* _What you are asked to do_
The full listing should be set down again precisely.

———

-- ==== Sys2Proof/Machine/State.lean ====
section
/-!
DEFINITION. Machine/State.lean: the machine's state (spec/10_state.md rule R11), its value after reset (rule R29), and the
reasons a step could stop.
-/

namespace Sys2Proof.Machine

/-- Main memory (R17) as the bytes that differ from the contents `reset` installs, by address: strictly rising, no byte equal to
what an unlisted address reads as, which the FONT parameter settles (`Memory.wf`). -/
abbrev Memory := List Host.Cell

/-- The status result of a step (R112). -/
inductive Status where
  /-- The instruction executed, or LD Vx,K found no key and waits. -/
  | ok
  /-- The fetched word matches no row of the dispatch table (R114). -/
  | unknownOpcode
  /-- CALL with SP = 16 (R115). -/
  | stackOverflow
  /-- RET with SP = 0 (R116). -/
  | stackUnderflow
deriving DecidableEq, Repr

/-- Reasons the machine stops with a fault: there are none. No condition stops the core (R113, R118); its errors are statuses of
a step that goes on to a next state. -/
inductive Fault
deriving DecidableEq, Repr

/-- Reasons an instruction has no meaning in the model. -/
inductive Refusal where
  /-- Raised only by an arm of `exec` whose instruction has no meaning yet; no arm does. Safe: the model says nothing there. -/
  | notModelled (mnemonic : String)
deriving DecidableEq, Repr

/-- The state. The first eleven fields are the spec's MachineState, whole (R11); the last four are the model's own: two hold the
results of the last step (assumption 2), one counts the draws of RND (assumption 3), one carries the FONT parameter (assumption 4). -/
structure State where
  /-- The general registers V0..VF (R12). -/
  v : Vector Byte 16
  /-- The index register I (R15). -/
  i : Word
  /-- The program counter PC (R16). -/
  pc : Word
  /-- Main memory MEM (R17). -/
  mem : Memory
  /-- The call stack STK (R21). -/
  stk : Vector Word 16
  /-- The stack pointer SP, the number of entries in use, 0..16 (R21); 17..31 cannot occur (R27). -/
  sp : Fin 17
  /-- The key latch KEY, true = pressed (R22). -/
  key : Vector Bool 16
  /-- The display PIX by rows: bit x of row y is pixel y*64+x (R23, R94). -/
  pix : Vector PixelRow 32
  /-- The delay timer DT (R24). -/
  dt : Byte
  /-- The sound timer ST (R25). -/
  st : Byte
  /-- redrawPending RP (R26). -/
  rp : Bool
  /-- The `status` result of the last step (R112); the model's own field (assumption 2). -/
  status : Status
  /-- The `changed` result of the last step (R100); the model's own field (assumption 2). -/
  changed : Bool
  /-- How many draws RND has taken; the model's own field (assumption 3). -/
  draws : Nat
  /-- The FONT parameter of this core (R20): no instruction and no transaction writes it. A statement over every state is one over
  every FONT; a claim about a glyph has a premise on this field (assumption 4). -/
  font : Font
deriving DecidableEq, Repr

/-- The state after `reset` of a core with the given FONT (R29): every field zero, PC = 0x200, memory as reset installs it (nothing
listed). -/
def State.resetWith (font : Font) : State where
  v := Vector.replicate 16 0
  i := 0
  pc := 0x200
  mem := []
  stk := Vector.replicate 16 0
  sp := 0
  key := Vector.replicate 16 false
  pix := Vector.replicate 32 0
  dt := 0
  st := 0
  rp := false
  status := .ok
  changed := false
  draws := 0
  font := font

/-- The state after `reset` with FONT at its default (R20, R29). What it reads below 0x050 is the premise `font = defaultFont`
(assumption 4). -/
def State.reset : State := State.resetWith defaultFont

end Sys2Proof.Machine
end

———

* _Task response_
-- ==== Sys2Proof/Machine/State.lean ====
section
/-!
DEFINITION. Machine/State.lean: the machine's state (spec/10_state.md rule R11), its value after reset (rule R29), and the
reasons a step could stop.
-/

namespace Sys2Proof.Machine

/-- Main memory (R17) as the bytes that differ from the contents `reset` installs, by address: strictly rising, no byte equal to
what an unlisted address reads as, which the FONT parameter settles (`Memory.wf`). -/
abbrev Memory := List Host.Cell

/-- The status result of a step (R112). -/
inductive Status where
  /-- The instruction executed, or LD Vx,K found no key and waits. -/
  | ok
  /-- The fetched word matches no row of the dispatch table (R114). -/
  | unknownOpcode
  /-- CALL with SP = 16 (R115). -/
  | stackOverflow
  /-- RET with SP = 0 (R116). -/
  | stackUnderflow
deriving DecidableEq, Repr

/-- Reasons the machine stops with a fault: there are none. No condition stops the core (R113, R118); its errors are statuses of
a step that goes on to a next state. -/
inductive Fault
deriving DecidableEq, Repr

/-- Reasons an instruction has no meaning in the model. -/
inductive Refusal where
  /-- Raised only by an arm of `exec` whose instruction has no meaning yet; no arm does. Safe: the model says nothing there. -/
  | notModelled (mnemonic : String)
deriving DecidableEq, Repr

/-- The state. The first eleven fields are the spec's MachineState, whole (R11); the last four are the model's own: two hold the
results of the last step (assumption 2), one counts the draws of RND (assumption 3), one carries the FONT parameter (assumption 4). -/
structure State where
  /-- The general registers V0..VF (R12). -/
  v : Vector Byte 16
  /-- The index register I (R15). -/
  i : Word
  /-- The program counter PC (R16). -/
  pc : Word
  /-- Main memory MEM (R17). -/
  mem : Memory
  /-- The call stack STK (R21). -/
  stk : Vector Word 16
  /-- The stack pointer SP, the number of entries in use, 0..16 (R21); 17..31 cannot occur (R27). -/
  sp : Fin 17
  /-- The key latch KEY, true = pressed (R22). -/
  key : Vector Bool 16
  /-- The display PIX by rows: bit x of row y is pixel y*64+x (R23, R94). -/
  pix : Vector PixelRow 32
  /-- The delay timer DT (R24). -/
  dt : Byte
  /-- The sound timer ST (R25). -/
  st : Byte
  /-- redrawPending RP (R26). -/
  rp : Bool
  /-- The `status` result of the last step (R112); the model's own field (assumption 2). -/
  status : Status
  /-- The `changed` result of the last step (R100); the model's own field (assumption 2). -/
  changed : Bool
  /-- How many draws RND has taken; the model's own field (assumption 3). -/
  draws : Nat
  /-- The FONT parameter of this core (R20): no instruction and no transaction writes it. A statement over every state is one over
  every FONT; a claim about a glyph has a premise on this field (assumption 4). -/
  font : Font
deriving DecidableEq, Repr

/-- The state after `reset` of a core with the given FONT (R29): every field zero, PC = 0x200, memory as reset installs it (nothing
listed). -/
def State.resetWith (font : Font) : State where
  v := Vector.replicate 16 0
  i := 0
  pc := 0x200
  mem := []
  stk := Vector.replicate 16 0
  sp := 0
  key := Vector.replicate 16 false
  pix := Vector.replicate 32 0
  dt := 0
  st := 0
  rp := false
  status := .ok
  changed := false
  draws := 0
  font := font

/-- The state after `reset` with FONT at its default (R20, R29). What it reads below 0x050 is the premise `font = defaultFont`
(assumption 4). -/
def State.reset : State := State.resetWith defaultFont

end Sys2Proof.Machine
end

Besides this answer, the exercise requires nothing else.